Dataset entries:
-- ==== Sys2Proof/Machine/Queue.lean ====
section
/-! DEFINITION. Launches at the queue port: the records (R28, R30), the port's own accesses, the checks of a launch (R343), how a
launch ends with its counter and its event (R77, R333), and device-side launch (R241 to R244). -/

namespace Sys2Proof.Machine

open Sys2Proof

/-! ### Records -/

/-- The launch record's fields (R30). -/
def recordOf (b : List Byte) : LaunchRec :=
  { header := BitVec.ofNat 64 (field b 0 8), nx := field b 8 4, ny := field b 12 4, nz := field b 16 4, prio := field b 20 1,
    args := BitVec.ofNat 64 (field b 24 8), counter := BitVec.ofNat 64 (field b 32 8), extent := BitVec.ofNat 64 (field b 40 8) }

/-- The record rules of R30's table that need no header. -/
def recordOk (b : List Byte) : Bool :=
  let r := recordOf b
  r.header.toNat % 64 == 0 && 1 ≤ r.nx && 1 ≤ r.ny && 1 ≤ r.nz && r.nx * r.ny * r.nz ≤ 2 ^ 40 && r.prio ≤ 3
    && field b 21 3 == 0 && r.counter.toNat % 8 == 0 && field b 48 16 == 0

/-- The kernel header's fields (R28). -/
def headerOf (b : List Byte) : Header :=
  { coop := field b 6 2 % 2 == 1, step := field b 6 2 / 2 % 2 == 1, entry := field b 8 4, lanes := field b 12 1,
    vregs := field b 13 1, vprologue := field b 14 1, strands := field b 15 1, scratch := field b 16 4, slots := field b 20 1,
    tiles := field b 21 1, energy := field b 22 1, stack := field b 24 4, stream := field b 28 4, argBytes := field b 32 2 }

/-- The rules of R28. -/
def headerOk (b : List Byte) : Bool :=
  let h := headerOf b
  field b 0 4 == 0x314B4451 && field b 4 2 == 1 && field b 6 2 < 4 && 16 ≤ h.entry
    && (h.lanes == 16 || h.lanes == 32 || h.lanes == 64) && h.vregs ≤ 128 && h.vprologue ≤ h.vregs
    && 1 ≤ h.strands && h.strands ≤ 16 && h.scratch % 256 == 0 && h.scratch ≤ 524288 && h.slots ≤ 64 && h.tiles ≤ 16
    && h.energy ≤ 7 && field b 23 1 == 0 && h.stack % 16 == 0 && (h.stream == 0 || 16 ≤ h.stream)
    && h.argBytes % 8 == 0 && h.argBytes ≤ 4096 && field b 34 30 == 0

/-! ### A die's own accesses (DEDUCED, log 55): each is recorded under a key and leaves once, and its answer is taken when it is there -/

/-- The leaf of an address for the die's own agents: its L2 TLB, or a walk that fills it; an entry that leaves it may free a held write
(R288, R296). -/
def State.dieLeaf (s : State) (d : DieId) (va : Nat) : State × Option TlbEntry :=
  match (s.die d).l2tlb.find? (fun l => l.maps va) with
  | some l => (s, some l)
  | none => match s.walk d va with
    | (s, none) => (s, none)
    | (s, some l) => ((s.modDie d (fun x => { x with l2tlb := tlbPut 16384 l x.l2tlb })).wakeMig d, some l)

/-- The checks of R126 for one 8-byte element of the die's own agents. -/
def State.dieCheck (s : State) (d : DieId) (k : Acc) (va : Nat) : State × Tr :=
  if 2 ^ 55 ≤ va then (s, .bad 0x04 0)
  else if va % 8 ≠ 0 then (s, .bad 0x03 1)
  else match s.dieLeaf d va with
    | (s, none) => (s, .bad 0x05 k.sub)
    | (s, some l) => (s, s.permit d k l)

/-- The same for `n` consecutive elements: the first failing one with its address. -/
def State.dieRange (s : State) (d : DieId) (k : Acc) (va : Nat) : Nat → State × Option (Nat × Nat × Nat)
  | 0 => (s, none)
  | n + 1 => match s.dieCheck d k va with
    | (s, .bad c sub) => (s, some (c, sub, va))
    | (s, _) => s.dieRange d k (va + 8) n

/-- A counter's 8 bytes: R = 1, W = 1, DUP = 0 (R30, R331); the read's own bits come first. -/
def State.counterCheck (s : State) (d : DieId) (va : Nat) : State × Tr :=
  if 2 ^ 55 ≤ va then (s, .bad 0x04 0)
  else if va % 8 ≠ 0 then (s, .bad 0x03 1)
  else match s.dieLeaf d va with
    | (s, none) => (s, .bad 0x05 1)
    | (s, some l) => (s, if !bit l.pte 1 then .bad 0x06 1 else s.permit d .atomic l)

/-- Send a packet of a die through a FAB leaf (R276 to R278). -/
def State.emitFrom (s : State) (d : DieId) (l : TlbEntry) (va kind txn size : Nat) (atom : Option AtomArgs) (data : List Byte) : State :=
  match s.keyOf d l.pte with
  | none => s
  | some key => match s.outPort key with
    | none => s
    | some p => s.emit p
      { key := key, dpkg := BitVec.ofNat 16 (ptePkg l.pte), ddie := 0, kind := BitVec.ofNat 8 kind, spkg := s.pkgId, sdie := d,
        status := 0, nbytes := BitVec.ofNat 16 size, txn := BitVec.ofNat 16 txn,
        addr := BitVec.ofNat 64 (leafPa l va % 2 ^ 32), frag := 0, khdr := none, atom := atom, payload := data }

/-- The access recorded under a key. -/
def State.farOf (s : State) (d : DieId) (key : Nat × Nat) : Option Far := (s.die d).far.find? (fun f => f.key == key)

/-- Record an access of a die's own agents, to a page of a PLACE. -/
def State.putFar (s : State) (d : DieId) (key : Nat × Nat) (kind : FarKind) (place txn : Nat) (reply : Option (Byte × List Byte)) : State :=
  let f : Far := { key := key, kind := kind, place := place, txn := txn, sent := s.time, reply := reply }
  { (s.modDie d (fun x => { x with far := x.far ++ [f] })) with fresh := s.fresh + 1 }

/-- Take the answers of accesses once all are there; of several the first failure counts. -/
def State.farTake (s : State) (d : DieId) (keys : List (Nat × Nat)) : State × Option (Byte × List Byte) :=
  let rs := keys.filterMap (fun k => (s.farOf d k).bind (fun f => f.reply))
  if rs.length < keys.length then (s, none)
  else
    (s.modDie d (fun x => { x with far := x.far.filter (fun f => !keys.contains f.key) }),
     some ((rs.find? (fun r => r.1 != 0)).getD (0, (rs.map (fun r => r.2)).flatten)))

/-- A remote access of a die's own agents (R279). -/
def State.farRemote (s : State) (d : DieId) (key : Nat × Nat) (l : TlbEntry) (va kind size : Nat) (atom : Option AtomArgs)
    (data : List Byte) : State :=
  if (s.farOf d key).isSome then s
  else
    let n := s.fresh % 65536
    (s.putFar d key .remote 0 n none).emitFrom d l va kind n size atom data

/-- A sector read by the die's own agents at scope sys: at its home for PLACE 3, else in the die cache, with no byte of a pending entry:
what is pending when they come to read it is performed first (R220, R253, R316). -/
def State.farSector (s : State) (d : DieId) (key : Nat × Nat) (place sec : Nat) : State :=
  let h := s.holdOf (.die d) sec
  let clear := !(s.pendings d).any (fun e => e.sec == sec)
  let ask := fun (s : State) => if h.count = 0 || !h.known then s.request (.die d) sec false else s
  match s.farOf d key with
  | some f => if f.kind = .cache sec && f.reply.isNone then
      if h.count != 0 && h.known then
        let s := s.deliverFar d sec h.data
        if f.place = 2 then s.releaseRead d sec else s
      else ask s
    else s
  | none =>
    if place = 3 then
      let n := s.fresh
      (s.putFar d key .home place n none).sendTo (s.homeHolder sec) (.hld { src := .die d n, sec := sec, mask := 0xFFFF })
    else if h.count != 0 && h.known && clear then
      let s := s.putFar d key (.cache sec) place 0 (some (0, (below 16).map (sectorByte h.data)))
      let s := if place = 1 then s.pinSector d sec else s
      if place = 2 then s.victimise d sec else s
    else if clear then ask (s.putFar d key (.cache sec) place 0 none)
    else s

/-- `n` bytes that the die's own agents read at a translated address, under keys from `k` on: the sectors that hold them. -/
def State.farRead (s : State) (d : DieId) (id k : Nat) (l : TlbEntry) (va n : Nat) : State × Option (Byte × List Byte) :=
  if pteFab l.pte then (s.farRemote d (id, k) l va 0 n none []).farTake d [(id, k)]
  else
    let pa := leafPa l va
    let is := below ((pa % 16 + n + 15) / 16)
    let s := is.foldl (fun s i => s.farSector d (id, k + i) (ptePlace l.pte) (pa / 16 + i)) s
    let r := s.farTake d (is.map (fun i => (id, k + i)))
    (r.1, r.2.map (fun x => (x.1, (x.2.drop (pa % 16)).take n)))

### EXERCISE GOAL
Using the data above, transcribe the lines that run from the line with "match s.keyOf d l.pte with" to the line with "dpkg := BitVec.ofNat", both ends kept, and output nothing else.

### WRITTEN ANSWER
  match s.keyOf d l.pte with
  | none => s
  | some key => match s.outPort key with
    | none => s
    | some p => s.emit p
      { key := key, dpkg := BitVec.ofNat 16 (ptePkg l.pte), ddie := 0, kind := BitVec.ofNat 8 kind, spkg := s.pkgId, sdie := d,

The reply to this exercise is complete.